[ENTRIES SUPPLIED Boundary: Start]

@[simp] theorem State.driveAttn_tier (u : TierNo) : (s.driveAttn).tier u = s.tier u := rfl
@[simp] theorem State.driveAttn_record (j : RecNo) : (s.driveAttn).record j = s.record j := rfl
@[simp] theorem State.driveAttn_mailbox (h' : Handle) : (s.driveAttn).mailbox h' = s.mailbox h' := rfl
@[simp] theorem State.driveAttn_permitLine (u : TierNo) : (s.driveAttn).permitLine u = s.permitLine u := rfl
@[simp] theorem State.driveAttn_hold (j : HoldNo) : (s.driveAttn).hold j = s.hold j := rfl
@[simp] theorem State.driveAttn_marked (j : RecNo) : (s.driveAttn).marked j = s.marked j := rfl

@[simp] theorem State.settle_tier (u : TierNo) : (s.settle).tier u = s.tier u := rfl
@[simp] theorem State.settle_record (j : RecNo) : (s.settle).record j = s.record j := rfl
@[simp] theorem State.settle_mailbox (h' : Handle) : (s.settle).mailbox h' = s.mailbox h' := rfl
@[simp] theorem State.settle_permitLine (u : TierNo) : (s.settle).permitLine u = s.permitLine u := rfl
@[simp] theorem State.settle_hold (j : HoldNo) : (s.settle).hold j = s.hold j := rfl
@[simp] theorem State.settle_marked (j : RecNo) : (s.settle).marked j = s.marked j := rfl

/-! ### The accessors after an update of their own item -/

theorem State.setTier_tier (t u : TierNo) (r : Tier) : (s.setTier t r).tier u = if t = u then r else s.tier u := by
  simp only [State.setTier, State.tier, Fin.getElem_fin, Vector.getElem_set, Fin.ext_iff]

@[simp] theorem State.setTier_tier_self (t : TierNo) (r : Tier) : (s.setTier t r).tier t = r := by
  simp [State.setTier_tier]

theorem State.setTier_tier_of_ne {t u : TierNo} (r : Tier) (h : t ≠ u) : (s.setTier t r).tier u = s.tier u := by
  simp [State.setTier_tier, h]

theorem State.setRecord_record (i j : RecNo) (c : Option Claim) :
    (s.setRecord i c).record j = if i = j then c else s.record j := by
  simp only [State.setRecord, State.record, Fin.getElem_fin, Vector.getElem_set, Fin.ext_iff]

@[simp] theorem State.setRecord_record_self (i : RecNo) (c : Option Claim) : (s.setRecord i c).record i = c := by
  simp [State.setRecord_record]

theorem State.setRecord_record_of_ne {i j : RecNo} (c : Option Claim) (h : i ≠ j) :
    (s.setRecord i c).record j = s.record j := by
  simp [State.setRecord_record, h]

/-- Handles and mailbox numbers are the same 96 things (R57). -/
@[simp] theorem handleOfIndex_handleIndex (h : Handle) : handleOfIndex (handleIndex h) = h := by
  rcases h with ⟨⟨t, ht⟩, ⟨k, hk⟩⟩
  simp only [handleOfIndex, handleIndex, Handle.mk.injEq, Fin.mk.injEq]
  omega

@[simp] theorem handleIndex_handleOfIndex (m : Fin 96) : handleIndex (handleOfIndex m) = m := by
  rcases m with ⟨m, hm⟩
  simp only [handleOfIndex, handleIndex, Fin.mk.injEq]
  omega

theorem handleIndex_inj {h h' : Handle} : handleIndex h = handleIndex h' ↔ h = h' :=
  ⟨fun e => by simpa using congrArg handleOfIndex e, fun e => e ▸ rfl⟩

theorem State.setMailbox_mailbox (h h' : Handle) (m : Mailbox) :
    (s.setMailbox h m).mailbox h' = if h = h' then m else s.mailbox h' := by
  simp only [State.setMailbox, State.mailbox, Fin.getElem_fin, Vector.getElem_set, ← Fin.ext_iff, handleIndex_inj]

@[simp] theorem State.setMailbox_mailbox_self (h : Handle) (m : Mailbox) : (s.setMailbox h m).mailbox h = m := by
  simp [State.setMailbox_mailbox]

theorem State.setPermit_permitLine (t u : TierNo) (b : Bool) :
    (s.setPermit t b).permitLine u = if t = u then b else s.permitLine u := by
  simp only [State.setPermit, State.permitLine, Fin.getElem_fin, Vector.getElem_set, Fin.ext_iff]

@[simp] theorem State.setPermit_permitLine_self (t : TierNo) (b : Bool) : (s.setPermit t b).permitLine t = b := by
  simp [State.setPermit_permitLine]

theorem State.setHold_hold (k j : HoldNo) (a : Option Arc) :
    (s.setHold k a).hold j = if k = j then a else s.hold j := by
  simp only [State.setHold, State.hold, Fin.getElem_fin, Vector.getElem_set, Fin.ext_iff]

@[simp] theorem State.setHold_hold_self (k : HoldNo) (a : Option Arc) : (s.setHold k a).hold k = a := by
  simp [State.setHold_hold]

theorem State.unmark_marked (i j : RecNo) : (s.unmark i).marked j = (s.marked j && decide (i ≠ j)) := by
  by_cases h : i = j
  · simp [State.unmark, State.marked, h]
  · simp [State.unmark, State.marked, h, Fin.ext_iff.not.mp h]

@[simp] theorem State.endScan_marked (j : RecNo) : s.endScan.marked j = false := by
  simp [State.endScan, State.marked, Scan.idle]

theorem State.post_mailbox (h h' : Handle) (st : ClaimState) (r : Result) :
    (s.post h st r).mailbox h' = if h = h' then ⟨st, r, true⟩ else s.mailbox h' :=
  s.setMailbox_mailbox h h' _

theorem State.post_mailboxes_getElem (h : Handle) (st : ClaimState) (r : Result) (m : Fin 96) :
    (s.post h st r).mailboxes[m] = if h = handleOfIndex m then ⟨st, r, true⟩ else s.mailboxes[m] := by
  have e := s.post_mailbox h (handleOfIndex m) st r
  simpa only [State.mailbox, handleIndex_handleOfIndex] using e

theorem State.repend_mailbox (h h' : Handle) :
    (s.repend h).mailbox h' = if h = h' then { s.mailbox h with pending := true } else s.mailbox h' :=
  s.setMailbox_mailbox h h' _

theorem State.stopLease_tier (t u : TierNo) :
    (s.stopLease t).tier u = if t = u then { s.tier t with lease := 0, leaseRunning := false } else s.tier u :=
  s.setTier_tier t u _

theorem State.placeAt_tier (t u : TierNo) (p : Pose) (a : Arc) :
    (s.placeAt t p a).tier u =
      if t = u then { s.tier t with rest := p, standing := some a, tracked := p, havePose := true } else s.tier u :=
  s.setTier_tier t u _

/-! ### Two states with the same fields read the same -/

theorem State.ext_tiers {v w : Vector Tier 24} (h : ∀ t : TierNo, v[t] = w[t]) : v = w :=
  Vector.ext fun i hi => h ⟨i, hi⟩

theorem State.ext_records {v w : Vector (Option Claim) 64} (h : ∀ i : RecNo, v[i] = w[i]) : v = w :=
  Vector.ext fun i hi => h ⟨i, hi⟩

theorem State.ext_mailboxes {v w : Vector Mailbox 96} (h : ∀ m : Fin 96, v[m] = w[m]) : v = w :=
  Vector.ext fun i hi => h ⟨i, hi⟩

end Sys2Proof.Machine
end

[ENTRIES SUPPLIED Boundary: End]
[ENTRIES SUPPLIED Boundary: Start]

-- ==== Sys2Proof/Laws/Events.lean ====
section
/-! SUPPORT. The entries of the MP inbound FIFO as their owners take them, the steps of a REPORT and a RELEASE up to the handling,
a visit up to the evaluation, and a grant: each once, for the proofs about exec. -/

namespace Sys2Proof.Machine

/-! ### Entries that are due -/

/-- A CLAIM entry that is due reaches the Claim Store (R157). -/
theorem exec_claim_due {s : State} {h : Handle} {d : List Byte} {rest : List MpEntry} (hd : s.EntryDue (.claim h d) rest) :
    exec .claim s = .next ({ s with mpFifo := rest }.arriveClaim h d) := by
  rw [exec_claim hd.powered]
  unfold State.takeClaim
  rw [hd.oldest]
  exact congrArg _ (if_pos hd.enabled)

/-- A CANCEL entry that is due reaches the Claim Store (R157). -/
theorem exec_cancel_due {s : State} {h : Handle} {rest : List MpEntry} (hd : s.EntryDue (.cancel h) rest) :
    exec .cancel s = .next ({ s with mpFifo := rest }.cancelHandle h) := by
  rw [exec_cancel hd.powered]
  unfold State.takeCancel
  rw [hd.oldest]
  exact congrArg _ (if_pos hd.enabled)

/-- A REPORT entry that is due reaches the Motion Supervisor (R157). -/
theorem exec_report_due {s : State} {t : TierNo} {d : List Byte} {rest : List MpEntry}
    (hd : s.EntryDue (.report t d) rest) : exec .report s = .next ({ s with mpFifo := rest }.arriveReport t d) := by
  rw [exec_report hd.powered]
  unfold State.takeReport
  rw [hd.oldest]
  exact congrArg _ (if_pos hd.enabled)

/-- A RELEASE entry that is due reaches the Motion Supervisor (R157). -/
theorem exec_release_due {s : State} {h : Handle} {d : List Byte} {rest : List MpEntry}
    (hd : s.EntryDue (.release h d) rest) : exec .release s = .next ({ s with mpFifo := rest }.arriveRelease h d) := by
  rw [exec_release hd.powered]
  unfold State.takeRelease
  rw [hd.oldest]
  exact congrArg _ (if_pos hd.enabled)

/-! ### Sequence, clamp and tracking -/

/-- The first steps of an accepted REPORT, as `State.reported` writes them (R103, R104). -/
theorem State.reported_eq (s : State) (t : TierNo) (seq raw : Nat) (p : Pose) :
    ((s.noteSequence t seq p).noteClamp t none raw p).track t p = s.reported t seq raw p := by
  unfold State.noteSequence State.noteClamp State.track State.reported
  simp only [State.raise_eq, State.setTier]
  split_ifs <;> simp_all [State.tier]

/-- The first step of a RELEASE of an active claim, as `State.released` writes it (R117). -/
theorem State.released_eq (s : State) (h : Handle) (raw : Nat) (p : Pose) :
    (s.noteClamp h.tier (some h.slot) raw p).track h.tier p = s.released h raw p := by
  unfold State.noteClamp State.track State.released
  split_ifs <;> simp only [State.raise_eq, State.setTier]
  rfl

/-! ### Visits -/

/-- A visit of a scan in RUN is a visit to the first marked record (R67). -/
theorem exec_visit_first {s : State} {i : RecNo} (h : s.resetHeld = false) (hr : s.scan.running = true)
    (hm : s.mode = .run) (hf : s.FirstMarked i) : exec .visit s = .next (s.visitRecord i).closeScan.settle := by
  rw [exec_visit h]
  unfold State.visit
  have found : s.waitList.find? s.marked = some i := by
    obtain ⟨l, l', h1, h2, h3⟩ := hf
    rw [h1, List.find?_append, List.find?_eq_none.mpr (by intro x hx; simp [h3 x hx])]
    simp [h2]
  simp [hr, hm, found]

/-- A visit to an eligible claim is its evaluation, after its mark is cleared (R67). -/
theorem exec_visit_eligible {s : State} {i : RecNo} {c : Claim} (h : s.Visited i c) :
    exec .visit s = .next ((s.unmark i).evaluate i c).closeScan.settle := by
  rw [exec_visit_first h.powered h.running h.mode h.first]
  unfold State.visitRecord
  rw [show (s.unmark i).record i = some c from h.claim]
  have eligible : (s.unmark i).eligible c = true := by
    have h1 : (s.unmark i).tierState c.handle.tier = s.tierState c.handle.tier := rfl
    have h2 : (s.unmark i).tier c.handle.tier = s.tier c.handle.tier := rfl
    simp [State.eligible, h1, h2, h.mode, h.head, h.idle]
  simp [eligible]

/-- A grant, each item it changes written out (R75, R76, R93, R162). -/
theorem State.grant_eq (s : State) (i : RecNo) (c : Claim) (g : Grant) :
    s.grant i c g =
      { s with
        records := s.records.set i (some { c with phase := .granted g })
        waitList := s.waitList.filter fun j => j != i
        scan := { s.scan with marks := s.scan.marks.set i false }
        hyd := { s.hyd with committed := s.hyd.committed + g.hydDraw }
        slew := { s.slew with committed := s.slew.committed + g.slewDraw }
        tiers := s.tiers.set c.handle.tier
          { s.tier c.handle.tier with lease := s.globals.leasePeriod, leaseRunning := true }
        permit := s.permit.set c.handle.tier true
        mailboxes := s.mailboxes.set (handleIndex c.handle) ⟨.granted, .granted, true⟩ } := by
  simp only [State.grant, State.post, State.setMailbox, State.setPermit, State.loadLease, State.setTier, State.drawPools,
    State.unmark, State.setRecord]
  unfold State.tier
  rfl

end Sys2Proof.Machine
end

[ENTRIES SUPPLIED Boundary: End]

WORK REQUIRED: Could you set down, word for word, only the lines above from the line with "(s.driveAttn).tier u = s.tier u := rfl" to the line with "(s.settle).hold j = s.hold j := rfl", including both?

SOLUTION TO THE PROBLEM:
@[simp] theorem State.driveAttn_tier (u : TierNo) : (s.driveAttn).tier u = s.tier u := rfl
@[simp] theorem State.driveAttn_record (j : RecNo) : (s.driveAttn).record j = s.record j := rfl
@[simp] theorem State.driveAttn_mailbox (h' : Handle) : (s.driveAttn).mailbox h' = s.mailbox h' := rfl
@[simp] theorem State.driveAttn_permitLine (u : TierNo) : (s.driveAttn).permitLine u = s.permitLine u := rfl
@[simp] theorem State.driveAttn_hold (j : HoldNo) : (s.driveAttn).hold j = s.hold j := rfl
@[simp] theorem State.driveAttn_marked (j : RecNo) : (s.driveAttn).marked j = s.marked j := rfl

@[simp] theorem State.settle_tier (u : TierNo) : (s.settle).tier u = s.tier u := rfl
@[simp] theorem State.settle_record (j : RecNo) : (s.settle).record j = s.record j := rfl
@[simp] theorem State.settle_mailbox (h' : Handle) : (s.settle).mailbox h' = s.mailbox h' := rfl
@[simp] theorem State.settle_permitLine (u : TierNo) : (s.settle).permitLine u = s.permitLine u := rfl
@[simp] theorem State.settle_hold (j : HoldNo) : (s.settle).hold j = s.hold j := rfl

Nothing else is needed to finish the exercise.